Yo no llevo mi estuche de aluminio para escenas del crimen allí donde no hay cuerpo, pero siempre tengo un equipo de emergencia en mi bolso, una conservadora de frío que contiene, entre otras cosas, guantes descartables, bolsas para pruebas, hisopos, un pequeño frasco de agua destilada y equipos para residuos de disparos de armas de fuego. Le quito la tapa a uno de estos equipos, que no es más que un pequeño tubo transparente de plástico con una punta adhesiva que utilizo para recoger tres pelos de la almohada y dos de la manta. Sello el tubo y los pelos dentro de una pequeña bolsa transparente de plástico para pruebas.
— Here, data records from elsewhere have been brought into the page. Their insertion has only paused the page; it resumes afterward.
-- ==== Sys2Proof/Machine/Agents.lean ====
section
/-! DEFINITION. The model's own order among the module's agents (log entry 3): which internal events can occur in a state, and the one
that an event turn takes. What only the outside world brings (host and peer requests, the debugger, errors, management, power, the
loss of an exchange, refresh, a kill) comes from the agenda alone. -/

namespace Sys2Proof.Machine

open Sys2Proof

/-- The free mode in which the n-th training attempt brings up the host link: the highest that both ends support (16_link R408; log entry
3). -/
def trainingMode (n : Nat) : HostMode :=
  match Config.trainingEnd n / 3 % 5 with
  | 0 => .cxl31
  | 1 => .cxl30
  | 2 => .cxl20
  | 3 => .pcie60
  | _ => .pcie50

/-- The free end of the n-th training attempt (16_link R398; log entry 3). -/
def trainingResult (n : Nat) : TrainingResult :=
  match Config.trainingEnd n % 3 with
  | 0 => .full (trainingMode n)
  | 1 => .partialWidth (trainingMode n)
  | _ => .failed

/-- The threads that the state lists. -/
def State.threadRefs (s : State) : List ThreadRef := s.cur :: s.others.map (·.1)

/-- The events that may fall on a thread. -/
noncomputable def State.threadEvents (s : State) (t : ThreadRef) : List Instr :=
  let x := s.thread t
  (List.range (x.loads.length + x.stores.length)).map (fun k => .amoAtHome t k) ++
    (List.range x.loads.length).map (fun k => .loadResponse t k) ++ (List.range x.stores.length).map (fun k => .storeVisible t k) ++
    [.feRequestResend t, .yieldwWatchRegistration t, .yieldwTimeout t, .yieldWake t, .vectorChecksEnd t, .pcReductionComplete t]

/-- The events that may fall on core k of a cluster. -/
noncomputable def State.coreEvents (s : State) (cl k : Nat) : List Instr :=
  (s.core (cl * 8 + k)).commands.zipIdx.flatMap fun p =>
    (List.range p.1.flight.length).map (fun f => .vectorChunkResult cl k (64 * f + p.2)) ++
      [.wholeOperandComplete cl k p.2, .watermarkStallEnd cl k p.2]

/-- The events that may fall on a cluster. -/
noncomputable def State.clusterEvents (s : State) (cl : Nat) : List Instr :=
  let x := s.cluster cl
  (List.range x.fills.length).map (fun k => .instructionLineFill cl k) ++
    [.fetchGrant cl, .laneGroupBind cl, .matrixUnitStart cl, .tileCommandComplete cl, .copyStart cl] ++
    (x.engine.flatMap fun e =>
      ((if e.read.isNone then e.dests else e.pending).map fun d => .copyBeatArrival cl e.slot d) ++
        [.engineBarrierArrival cl e.slot, .copyComplete cl e.slot]) ++
    (List.range 8).flatMap (s.coreEvents cl)

/-- The events that may fall on a die. -/
noncomputable def State.dieEvents (s : State) (d : Nat) : List Instr :=
  let x := s.die d
  (List.range x.walks.length).map (fun k => .walkComplete d k) ++ [.faultQueueHeadAdvance d] ++
    (List.range x.faults.length).map (fun k => .faultResolve d k) ++
    [.decJobStart d 0, .decJobStart d 1, .decFrameComplete d 0 (frameResult s.fresh), .decFrameComplete d 1 (frameResult s.fresh)] ++
    [.queueMap d, .syncExchangeTimer d, .sync d, .followUp d, .delayRequest d, .delayResponse d] ++
    (x.slots.flatMap fun p => [.queueFetchArrival p.2.queue, .taskRecordTake p.2.queue, .queueQuantumEnd p.2.queue]) ++
    (s.polled d).map fun q => .hostQueuePciePoll q

/-- The events that may fall on a kernel. -/
noncomputable def kernelEvents (k : Nat) : List Instr :=
  [.launchQueued k, .residencyMigrationStart k, .placementPrepared k, .commitStart k, .successorWalkStep k, .abortDiscardEnd k,
    .draftEscalation k, .kernelEntryRelease k]

/-- The events that may fall on a partition. -/
noncomputable def State.partitionEvents (s : State) (p : Nat) : List Instr :=
  let x := s.partition p
  [.dispatch p, .partitionSwitchDecision p, .bell p, .resumeBell p] ++ x.toSave.map (.saveUnitComplete p ·) ++
    x.toRestore.map (.restoreUnitComplete p ·)

/-- The events that may fall on the package's other units. -/
noncomputable def State.packageEvents (s : State) : List Instr :=
  [.commitPhase2End, .sealComplete] ++
    ((s.pkg.drafts.filter fun d => d.commit.isSome).map fun d => .draftFold d.granule) ++
    (List.range 8).flatMap (fun f => [.migrationEntry f, .migrationStep f, .migrationComplete f]) ++
    (s.pkg.banks.map fun b => .bankIdleTimerExpiry (b.1 / 65536) (b.1 % 65536)) ++
    (s.pkg.tests.filterMap fun r => if r.2.isTesting then some (.selfTestComplete r.1 (Config.testPasses s.fresh)) else none)

/-- The ends of the training attempts in progress. -/
noncomputable def State.linkEvents (s : State) : List Instr :=
  s.pkg.links.filterMap fun l =>
    if l.2.state == .training then some (.linkTrainingEnd l.1 (trainingResult s.fresh)) else none

/-- Every event that the module's agents may bring about: during the link training of a boot the ends of the training attempts alone
(16_link R419). -/
noncomputable def State.agentEvents (s : State) : List Instr :=
  if s.pkg.boot == .training then s.linkEvents
  else
  let ts := s.threadRefs
  let cls := (ts.map (·.cluster) ++ s.clusters.map (·.1)).eraseDups
  ts.flatMap s.threadEvents ++ cls.flatMap s.clusterEvents ++ (List.range Config.dies).flatMap s.dieEvents ++
    s.kernels.flatMap (fun p => kernelEvents p.1) ++ (List.range 64).flatMap s.partitionEvents ++ s.packageEvents ++ s.linkEvents

/-- Whether an event of the agents would do something now: the condition under which its meaning acts. -/
def State.due (s : State) : Instr → Bool
  | .amoAtHome t k => s.homeDue t k
  | .loadResponse t k => s.loadDue t k
  | .storeVisible t k => s.storeDue t k && !((s.thread t).stores[k]?.any fun w => w.atHome)
  | .feRequestResend t => s.resendDue t
  | .yieldwWatchRegistration t => s.registerDue t
  | .yieldwTimeout t => s.timeoutDue t
  | .yieldWake t => s.wakeDue t
  | .vectorChecksEnd t => s.checksDue t
  | .pcReductionComplete t => s.reductionDue t
  | .vectorChunkResult cl c k => (s.core (cl * 8 + c)).commands[k % 64]?.any fun x => s.chunkDue (cl * 8 + c) x (k / 64)
  | .wholeOperandComplete cl c k => (s.core (cl * 8 + c)).commands[k]?.any (s.wholeDue (cl * 8 + c))
  | .watermarkStallEnd cl c k => (s.core (cl * 8 + c)).commands[k]?.any (s.stallOver (cl * 8 + c))
  | .instructionLineFill cl k => s.fillDue cl k
  | .fetchGrant cl => !(s.fetchRequests cl).isEmpty
  | .laneGroupBind cl => s.bindDue cl
  | .matrixUnitStart cl => s.matrixDue cl
  | .tileCommandComplete cl => s.tileCompletes cl
  | .copyStart cl => s.copyStartDue cl
  | .copyBeatArrival cl k d => s.beatDue cl k d
  | .engineBarrierArrival cl k => s.engineArrivalDue cl k
  | .copyComplete cl k => s.copyDone cl k
  | .walkComplete d k => s.walkDue d k
  | .faultQueueHeadAdvance d => s.headDue d
  | .faultResolve d k => s.resolveDue d k
  | .decJobStart d e => s.jobStartDue d e
  | .decFrameComplete d e _ => s.frameDue d e
  | .queueMap d => s.mapDue d
  | .syncExchangeTimer d =>
    decide (0 < d) && (s.die d).time.t1.isNone && decide ((s.die d).time.exchangeAt + 2700 ≤ s.now)
  | .sync d => s.syncDue d
  | .followUp d => s.followUpDue d
  | .delayRequest d => s.delayRequestDue d
  | .delayResponse d => (s.die d).time.t4.isSome && s.dieOpen (timeParent d) d
  | .queueFetchArrival q => s.fetchDue q
  | .taskRecordTake q => s.takeDue q
  | .queueQuantumEnd q => s.quantumDue q
  | .hostQueuePciePoll q => s.pollDue q
  | .launchQueued k => s.launchDue k
  | .residencyMigrationStart k => s.residencyDue k
  | .placementPrepared k => s.prepareDue k
  | .commitStart k => s.commitDue k
  | .successorWalkStep k => s.walkStepDue k
  | .abortDiscardEnd k => s.discardDue k
  | .draftEscalation k => s.escalationDue k
  | .kernelEntryRelease k => s.releaseDue k
  | .dispatch p => s.dispatchDue p
  | .partitionSwitchDecision p => s.switchDue p
  | .bell p => s.bellDue p
  | .resumeBell p => s.resumeDue p
  | .saveUnitComplete p u => s.saveDue p u
  | .restoreUnitComplete p u => s.restoreDue p u
  | .commitPhase2End => s.commitEndDue
  | .sealComplete => s.sealDue
  | .draftFold _ => true
  | .migrationEntry f => s.migrationStarts f
  | .migrationStep f => s.migrationSteps f
  | .migrationComplete f => s.migrationEnds f
  | .bankIdleTimerExpiry ch b => s.idleDue ch b
  | .selfTestComplete _ _ | .linkTrainingEnd _ _ => true
  | _ => false

/-- The bell that is due, if there is one: it takes effect before every other event that falls on its threads in the same cycle
(04_context R100, 05_traps R143). -/
noncomputable def State.dueBell (s : State) : Option Instr :=
  (s.pkg.partitions.find? fun p => s.bellDue p.1).map fun p => .bell p.1

/-- The event that an event turn takes: a free choice among those that are due (log entry 3). -/
noncomputable def State.dueEvent (s : State) : Option Instr :=
  match s.agentEvents.filter s.due with
  | [] => none
  | i :: r => some ((i :: r).getD (Config.pick s.fresh % (r.length + 1)) i)

end Sys2Proof.Machine
end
—¿No le importa decirme para qué hace eso? —me pregunta Kiffin.

—Creo que pondré toda esta basura en una bolsa y me la llevaré a los laboratorios. —De pronto Marino se muestra controlado, tan calmo como un jugador de póquer. Sabe cómo manejar a Kiffin y ahora es preciso hacerlo porque él también sabe que las personas hipertricóticas tienen pelo fino, no pigmentado, rudimentario como el de un bebé. Sólo que el pelo de los bebés no tienen quince o más centímetros de largo, como el pelo que Chandonne dejó en sus escenas del crimen. Es posible que Jean-Baptiste Chandonne haya estado en este campamento. —¿Usted maneja esto sola? —Le pregunta Marino a Kiffin.

—Sí, bastante sola.

—¿Cuándo se fue la familia que estaba en la carpa? No estamos en un clima como para dormir en carpa.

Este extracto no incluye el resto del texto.